An earlier post took a ResNet-18 training run that spent almost half its GPU time waiting for the CPU to decode the next batch of images, and TraceML named it in one line: INPUT-BOUND, add workers. Three DataLoader arguments fixed it.

A fair question, from a torch.profiler expert's perspective: those tools find a data-loading stall too, so what does each one cost, and what do you actually do to turn its output into the same answer? This post runs all three and measures it.

One input-bound run fed to three tools. TraceML returns a live one-line INPUT-BOUND verdict for 0.7 MB. torch.profiler returns a 70.7 MB trace of raw kernels you read yourself. cProfile returns a CPU function table that names the JPEG decode but cannot see the idle GPU.
One run, three tools, three very different outputs. The rest of this post is why.

The setup

The same input-bound workload as the earlier post, one T4, and the same training core under every tool, so the compute is identical and only the instrumentation changes.

ModelResNet-18, trained from scratch
Datafull-resolution Imagenette, batch size 64
The bottlenecksingle-worker loader (num_workers=0), AMP off
Steps300 for the bare, TraceML, and cProfile runs
Hardwareone NVIDIA T4 (AWS g4dn.xlarge, four vCPUs)
SoftwarePyTorch 2.11, CUDA 13, TraceML 0.3.4

Five configurations run on it: the bare run (the wall-clock reference), TraceML, torch.profiler, cProfile, and torch.profiler and cProfile together, the pairing many engineers reach for. GPU utilization is sampled independently with nvidia-smi throughout, so no tool grades its own homework; it held around 53%, the starvation the earlier post fixed.

What each one costs

The bare run took 88.6 seconds; everything else is measured against it. One note on the Steps column: torch.profiler is built to profile a short window, so it runs 25 steps (15 profiled) rather than the full 300, and its cost is read per step.

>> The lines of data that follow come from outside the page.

-- ==== Sys2Proof/Certificates/Slice0/Obligations.lean ====
section
/-! DEFINITION. The statements for the provers, from the numbered rules of spec/. An equation `exec i s = .next t` with `t` a record
update of `s` is also the frame: every element not named keeps its value, the key buffer with it. -/

open Sys2Proof Sys2Proof.Machine

/-! ## Encoding -/

/-- Every well-formed transaction is read back from its word (R99, R101). -/
def Obligations.DecodeOfEncodeIsIdentity : Prop := ∀ i : Instr, i.wellFormed = true → decode (encode i) = i

/-- Every transaction word is exactly one well-formed transaction, and encoding it gives the word back; for a read, whose data is
ignored, the word with the canonical data 0 (R90, R94). -/
def Obligations.EncodeOfDecodeIsTheCanonicalWord : Prop :=
  ∀ w : TxWord, (decode w).wellFormed = true ∧
    encode (decode w) = if txWe w then w else txOf false (txIdx w) 0#32

/-- R101: the decoder from `TX` to an action is total, by `we` and `idx`. -/
def Obligations.DecoderFollowsWriteBitAndIndex : Prop :=
  ∀ w : TxWord,
    (txWe w = false →
      [Instr.rdCmd, .rdStatus, .rdDigits, .rdKeyLen, .rdEpochLo, .rdEpochHi, .rdIntervalLo, .rdIntervalHi, .rdTimeLo, .rdTimeHi,
        .rdCounterLo, .rdCounterHi, .rdCode, .rdConfig, .rdW14, .rdW15][(txIdx w).toNat]? = some (decode w)) ∧
    (txWe w = true → txIdx w = 0#4 →
      (isCommandWord (txData w) = true →
        decode w ∈ [Instr.nop, .keyclr, .b32push (txData w |>.extractLsb' 8 8), .rawpush (txData w |>.extractLsb' 8 8), .compute,
          .zeroize, .ack] ∧ encodeData (decode w) = txData w) ∧
      (isCommandWord (txData w) = false → decode w = .wrCmdIllegal (txData w))) ∧
    (txWe w = true → txIdx w ≠ 0#4 →
      [Instr.wrStatus, .wrDigits, .wrKeyLen, .wrEpochLo, .wrEpochHi, .wrIntervalLo, .wrIntervalHi, .wrTimeLo, .wrTimeHi,
        .wrCounterLo, .wrCounterHi, .wrCode, .wrConfig, .wrW14, .wrW15][(txIdx w).toNat - 1]?.map (fun f => f (txData w))
          = some (decode w))

/-- R96: which command words are illegal, and that such a write is discarded in every phase: `CMDERR <- 1`, nothing else changes. The
only other illegal transactions are the writes of read-only and reserved words; there is no illegal read. -/
def Obligations.IllegalCommandWordsAreDiscarded : Prop :=
  ∀ d : Word,
    (decode (txOf true 0#4 d) = .wrCmdIllegal d ↔
      (7 ≤ d.toNat % 256 ∨
        (d.toNat % 256 ∈ [0, 1, 4, 5, 6] ∧ d.toNat / 256 ≠ 0) ∨
        (d.toNat % 256 ∈ [2, 3] ∧ d.toNat / 65536 ≠ 0))) ∧
    ∀ s : State,
      exec (.wrCmdIllegal d) s = .next { s with cmderr := true } ∧
      (∀ idx : BitVec 4, idx.toNat ∈ [1, 3, 10, 11, 12, 13, 14, 15] →
        exec (decode (txOf true idx d)) s = .next { s with cmderr := true }) ∧
      (∀ idx : BitVec 4, ∃ v, exec (decode (txOf false idx d)) s = .next { s with replies := v :: s.replies })

/-- The decoder agrees with spec/opcode_table.json as data: a word that is a row's decodes to that row's instruction, and a word
that is no row's is the catch-all row's. -/
def Obligations.DecodeAgreesWithTheOpcodeTable : Prop :=
  ∀ w : TxWord,
    (∀ r ∈ opcodeRows, r.matchedBy w = true → (decode w).mnemonic = r.mnemonic) ∧
    ((∀ r ∈ opcodeRows, r.matchedBy w = false) →
      catchAllRow.matchedBy w = true ∧ (decode w).mnemonic = catchAllRow.mnemonic)

/-- Nine sample words of 95_test_vectors.md V0, written out there from the encoding tables, decode to what they stand for. The tenth
clause is no word of V0: that a number with bit 37 set is refused is the model's choice (log 13). -/
def Obligations.SampleWordsDecode : Prop :=
  decodeNumber 0x01DEADBEEF = .ok .rdStatus ∧ decodeNumber 0x0F00000000 = .ok .rdW15 ∧
  decodeNumber 0x1000004A02 = .ok (.b32push 0x4A#8) ∧ decodeNumber 0x100000FF03 = .ok (.rawpush 0xFF#8) ∧
  decodeNumber 0x1000000004 = .ok .compute ∧ decodeNumber 0x1000000104 = .ok (.wrCmdIllegal 0x104#32) ∧
  decodeNumber 0x1200000008 = .ok (.wrDigits 8#32) ∧ decodeNumber 0x19FFFFFFFF = .ok (.wrTimeHi 0xFFFFFFFF#32) ∧
  decodeNumber 0x1D00000000 = .ok (.wrConfig 0#32) ∧ decodeNumber 0x2000000000 = .error .notATransactionWord

/-! ## The step -/

/-- A step runs the decoded transaction: when the next turn is a host word that decodes to `i`, the step is `exec i` on the state that
no longer lists the turn. Nothing else is added around `exec` on this hardware. -/
def Obligations.StepRunsTheDecodedTransaction : Prop :=
  ∀ (kh : KeyedHash) (s : State) (tx : TxWord) (rest : List Turn) (i : Instr),
    s.schedule = .host tx :: rest → decode tx = i →
      stepWith kh s = exec i { s with schedule := rest } ∧ step s = exec i { s with schedule := rest }

/-- An agent with no step to make lets its turn pass, and with no turn to come the block waits: the state stays, but for the turn
(the model's reading of "enabled", log 5 and log 6; R34, R180, R204, R281). -/
def Obligations.AgentsWithoutAStepLetTheirTurnPass : Prop :=
  ∀ (kh : KeyedHash) (s : State) (rest : List Turn),
    (s.schedule = [] → stepWith kh s = .next s) ∧
    (s.schedule = .keyedHash :: rest → s.phase ≠ .hash → stepWith kh s = .next { s with schedule := rest }) ∧
    (s.schedule = .sequencer :: rest → s.phase ≠ .trunc → stepWith kh s = .next { s with schedule := rest })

Tool Steps Wall / collect Overhead vs bare Data written GPU util What you get
bare 300 88.6 s reference 0 53.5% nothing
TraceML 300 90.4 s +1.8 s (+2.0%) 0.7 MB 49.8% one-line INPUT-BOUND verdict
torch.profiler 25 (15 profiled) 24.3 s +37 ms / step (+12.5%) 70.7 MB 34.5% raw kernel table + trace
cProfile 300 94.5 s +5.9 s (+6.7%) 1.6 MB 52.1% CPU function table, GPU-blind
profiler + cProfile 25 31.3 s both 72.9 MB 34.1% both of the above

Four numbers stand out:

  • TraceML ran the whole job for an extra 1.8 seconds (+2.0%) and wrote 0.7 MB.
  • cProfile added 5.9 seconds (+6.7%) across the whole run and wrote 1.6 MB.
  • torch.profiler needed 24 seconds to capture a 15-step window and wrote a 70.7 MB trace, about 100 times TraceML's footprint.
Bar chart, log scale, of data written per tool: TraceML 0.7 MB, cProfile 1.6 MB, torch.profiler 70.7 MB.
Data written per tool. Log scale, because the profiler trace is two orders of magnitude larger.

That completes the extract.